Das ist kein Licht, stellte Walker Boh fest und kämpfte gegen die Flut von Empfindungen an, die ihn zu überwältigen drohten. Das ist das Fehlen von Licht! Dann spreizte der Steinkönig die Finger weit, und sie konnten sehen, was er in der Hand hielt. Es war ein perfekt geformter Edelstein, so schwarz und undurchdringlich wie die Nacht. Der Stein glitzerte mit den dünnen Strahlen des sich darin spiegelnden, grauen Tageslichts und ließ auch nicht die mindeste Spur davon ins Innere dringen. Er sah winzig aus in Uhl Belks gewaltiger Steinhand, doch die Dunkelheit, die er ausstrahlte, reichte bis in die hintersten Ecken der Kuppel, in ihre verborgensten Winkel, und umhüllte die Gesamtheit des von Walker ausgesandten Leuchtens, so daß innerhalb von Sekunden das einzige Licht durch den Spalt in der steinernen Haut der Kuppel einfiel.
Walker Boh fühlte, wie seine eigene Magie sich in ihm erkennend rührte.
Sie hatten den schwarzen Elfenstein gefunden.

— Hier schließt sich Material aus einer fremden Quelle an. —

/-- What the fields hold under a mnemonic, unused ones left out; none where a code is ILLEGAL_OP. DESIGN CHOICE (log 47):
without a destination, select 0b11 is ILLEGAL_OP, and a number out of range under select 0b01 or 0b10 is a nonzero unused
field, RESERVED_FIELD. -/
def Fields.args (f : Fields) (o : Op) : Option Args := do
  let m := f.modsUsed o
  let sub := o.keptSub f.sub
  let a ← Operand.ofCode (o.aKind m) f.a f.lit
  let b ← Operand.ofCode (o.bKind m) f.b f.lit
  let c ← Operand.ofCode (o.cKind sub m) f.c f.lit
  let ty ← if o.types sub = [] then some Ty.none
    else if f.ext then Ty.ofCode o.float f.ty else some o.defaultTy
  let src ← if o.hasSrc then Ty.ofCode o.float f.sub else some Ty.none
  let dst ← if o.noDest sub m then (if f.sel = 3 then none else some Dest.none) else Dest.ofBits f.sel f.dst
  pure { guard := ⟨f.guard, decide (f.neg = 1)⟩, dst := dst, a := a, b := b, c := c, ty := ty, src := src, sub := sub,
         rnd := if o.rndUse = .none then .rne else Rnd.ofCode f.rnd,
         sat := o.satUse sub && decide (f.sat = 1), mods := m,
         swz := if o.swzUse m then f.swz else 0,
         off := if o.offUse m then f.off else 0,
         pol := if o.polUse m then Policy.ofCode f.pol else .normal,
         lrC := decide (f.lrC = 1) && c.isVec }

/-- Whether the literal and the fields that read it agree (R37). -/
def Fields.litOk (f : Fields) : Bool :=
  (decide (f.a = 0xFF) || decide (f.b = 0xFF) || (f.ext && decide (f.c = 0xFF))) == f.lit.isSome

/-- The mnemonic the fields select (R45, R46). -/
def Fields.op (f : Fields) : Option Op :=
  Op.all.find? (fun o => decide (o.major = f.major) && o.selected f.sub f.mods)

/-- The instruction the fields hold, or the check that fails; ILLEGAL_OP comes before RESERVED_FIELD (R30). -/
def Fields.instr (f : Fields) : Except Reject (Op × Args) :=
  match f.op with
  | none => .error .illegalOp
  | some o =>
    match f.args o with
    | none => .error .illegalOp
    | some x =>
      if !(x.wf o && f.litOk) || (!f.ext && decide (o.cKind x.sub x.mods ≠ .none)) then .error .illegalOp
      else if f.unusedSet o then .error .reservedField
      else .ok (o, x)

/-- The instruction at the head of a list of words, and the words after it. -/
def decodeWords (ws : List Word) : Except Reject (Instr × List Word) :=
  match Fields.read ws with
  | none => .error .short
  | some (f, t) =>
    match f.instr with
    | .error r => .error r
    | .ok (o, x) => .ok (o.mk x, t)

/-- The little-endian words of a list of bytes (R2); bytes that do not fill a word are left out. -/
def wordsOfBytes : List Byte → List Word
  | b0 :: b1 :: b2 :: b3 :: t => (b3 ++ b2 ++ b1 ++ b0) :: wordsOfBytes t
  | _ => []

/-- The instruction at the head of a list of bytes, or the check that fails. -/
def decode (bs : List Byte) : Except Reject Instr :=
  (decodeWords (wordsOfBytes bs)).map Prod.fst

/-- The five words of an instruction whose bits, numbered as the opcode table numbers them, are the low `nbits` of w. -/
def tableWords (nbits w : Nat) : List Word :=
  let v := w % 2 ^ nbits
  [BitVec.ofNat 32 v, BitVec.ofNat 32 (v / 2 ^ 32), BitVec.ofNat 32 (v / 2 ^ 64), BitVec.ofNat 32 (v / 2 ^ 96),
    BitVec.ofNat 32 (v / 2 ^ 128)]

/-- The instruction read from those words. -/
def decodeTableWord (nbits w : Nat) : Option Instr :=
  match decodeWords (tableWords nbits w) with
  | .ok (i, _) => some i
  | .error _ => none

/-! ### Encoding -/

/-- The fields of an instruction; extended words stand only where a field differs from what R36 gives without them. -/
def Args.fields (o : Op) (x : Args) : Fields :=
  let sub := if o.hasSrc then x.src.code o.float else if o.subCount == 1 then o.code else x.sub
  let f : Fields :=
    { ext := true, b := x.b.code, a := x.a.code, dst := x.dst.bits.2, major := o.major, mods := x.mods,
      sel := x.dst.bits.1, sat := if x.sat then 1 else 0, rnd := x.rnd.code, ty := x.ty.code o.float, sub := sub,
      swz := x.swz, lrC := if x.lrC then 1 else 0, neg := if x.guard.neg then 1 else 0, guard := x.guard.p,
      c := x.c.code, pol := x.pol.code, off := x.off, lit := x.lit }
  let plain := decide (x.ty = o.defaultTy) && decide (o.cKind x.sub x.mods = .none)
    && decide (f = { f with mods := 0, sel := 0, sat := 0, rnd := 0, sub := 0, swz := 0, lrC := 0, neg := 0, guard := 7,
                            pol := 0, off := 0 })
  if plain then { f with ext := false, ty := 0 } else f

/-- The words of a well-formed encoded instruction; an event has none. -/
def encode (i : Instr) : List Word :=
  match i.op? with
  | some (o, x) => (x.fields o).words
  | none => []

/-! ### Clauses -/

/-- The header's signature (R24). -/
def headerSigned (w0 : Word) : Bool := decide (w0.extractLsb' 0 4 = 8)

/-- Instructions in the clause (R24). -/
def headerCount (w0 : Word) : Nat := (w0.extractLsb' 26 3).toNat + 1

/-- The flags the clause's header names as valid: X and Y (R24). -/
def headerX (w0 : Word) : Option Nat := if w0.getLsbD 20 then some (w0.extractLsb' 16 4).toNat else none
def headerY (w0 : Word) : Option Nat := if w0.getLsbD 25 then some (w0.extractLsb' 21 4).toNat else none

/-- The rejoin bit (R24). -/
def headerRejoin (w0 : Word) : Bool := w0.getLsbD 29

/-- The yield hint (R24, R29). -/
def headerYield (w0 : Word) : Bool := w0.getLsbD 30

/-- The wait mask: bit i names flag fi (R24). -/
def headerWait (w0 : Word) : BitVec 12 := w0.extractLsb' 4 12

/-- The clause guard (R25). -/
def headerGuard (w1 : Word) : Guard := ⟨w1.extractLsb' 16 3, w1.getLsbD 19⟩

/-- The last-read bits of operands a and b of instruction i (R25). -/
def headerLr (w1 : Word) (i : Nat) : Bool × Bool := (w1.getLsbD (2 * i), w1.getLsbD (2 * i + 1))

/-- Whether words select a control transfer (R46), whatever else their fields hold. -/
def transferWords (ws : List Word) : Bool :=
  match Fields.read ws with
  | none => false
  | some (f, _) => f.op.any Op.transfer

/-- The instruction of one index, with the checks that involve its clause: a control transfer's place (R46), which comes
before an unused field (R30), and the last-read bits of a and b (R47). DESIGN CHOICE (log 53): one of these bits, which stand in
header word 1, is reported at the index of its instruction; one at or beyond the count at 8, the header's. -/
def decodeAt (w1 : Word) (count i : Nat) (ws : List Word) : Except Reject Instr :=
  match decodeWords ws with
  | .error .reservedField => .error (if transferWords ws && decide (i + 1 ≠ count) then .illegalOp else .reservedField)
  | .error _ => .error .illegalOp
  | .ok (ins, _) =>
    match ins.op? with
    | none => .error .illegalOp
    | some (o, x) =>
      if o.transfer && decide (i + 1 ≠ count) then .error .illegalOp
      else if ((headerLr w1 i).1 && !x.a.isVec) || ((headerLr w1 i).2 && !x.b.isVec) then .error .reservedField
      else .ok ins

/-- Whether an instruction is long-latency. -/
def Instr.long (i : Instr) : Bool :=
  match i.op? with
  | some (o, _) => o.long
  | none => false

/-- The first failing check among instructions from index i on: its index and trap. -/
def firstBad (w1 : Word) (count : Nat) : Nat → List (List Word) → Option (Nat × Reject)
  | _, [] => none
  | i, ws :: t =>
    match decodeAt w1 count i ws with
    | .error r => some (i, r)
    | .ok _ => firstBad w1 count (i + 1) t

/-- How many of a clause's instructions are long-latency. -/
def longCount (code : List (List Word)) : Nat :=
  (code.filter (fun ws => match decodeWords ws with | .ok (i, _) => i.long | .error _ => false)).length

/-- The ILLEGAL_OP checks of the header (R26, R48). -/
def headerIllegal (w0 : Word) (longs : Nat) : Bool :=
  [ decide ((headerX w0).getD 0 ≥ 12), decide ((headerY w0).getD 0 ≥ 12),
    (headerX w0).isSome && decide (headerX w0 = headerY w0),
    decide ((headerX w0).isSome ≠ decide (1 ≤ longs)), decide ((headerY w0).isSome ≠ decide (2 ≤ longs)) ].any id

/-- The RESERVED_FIELD checks of the header and of the padding word (R24, R25, R47, R48). -/
def headerReserved (w0 w1 : Word) (pad : Word) : Bool :=
  [ w0.getLsbD 31, decide (w1.extractLsb' 20 12 ≠ 0), decide (pad ≠ 0),
    !w0.getLsbD 20 && decide (w0.extractLsb' 16 4 ≠ 0), !w0.getLsbD 25 && decide (w0.extractLsb' 21 4 ≠ 0),
    decide ((w1.extractLsb' 0 16).toNat ≥ 2 ^ (2 * headerCount w0)) ].any id

/-- The check of a whole clause: the lowest failing index, 8 for the header or the padding, ILLEGAL_OP first (R30). -/
def clauseCheck (w0 w1 : Word) (code : List (List Word)) (pad : Word) : Option (Nat × Reject) :=
  match firstBad w1 (headerCount w0) 0 code with
  | some r => some r
  | none =>
    if headerIllegal w0 (longCount code) then some (8, .illegalOp)
    else if headerReserved w0 w1 pad then some (8, .reservedField)
    else none

end Sys2Proof
end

Da stieß Uhl Belk einen Schrei aus, der sogar das Getöse des Malmschlunds, von Wind und Regen und Ozeanbrechern übertönte, und er streckte den schwarzen Elfenstein vor sich. Die Schwärze sammelte sich und bündelte sich zu einem einzigen Strahl, der hervorschoß und den Malmschlund traf. Der Malmschlund wehrte sich nicht. Er hing einfach dort. Wie festgenagelt. Ein Schaudern durchlief ihn – schmerzhaft und lustvoll gleichzeitig, geschüttelt von Gefühlen, die die Menschen, die vor ihm kauerten, nur ahnen konnten. Er wand sich, und die Schwärze wirbelte zur Antwort. Die Schwärze breitete sich aus, weitete sich, flutete über und wieder zurück, bis sie auch den Steinkönig umhüllte. Sie konnten ihn aufstöhnen hören, dann schluchzen, wieder mit Gefühlen, die in verschleierter Weise gemischt waren, nicht klar definiert und auch nicht so gedacht. Die Magie des Elfensteins vereinte sie, Vater und Sohn, jeder ein Monster, verbunden durch ein substanzloses Schloß, das sie fester verband als eine eiserne Kette.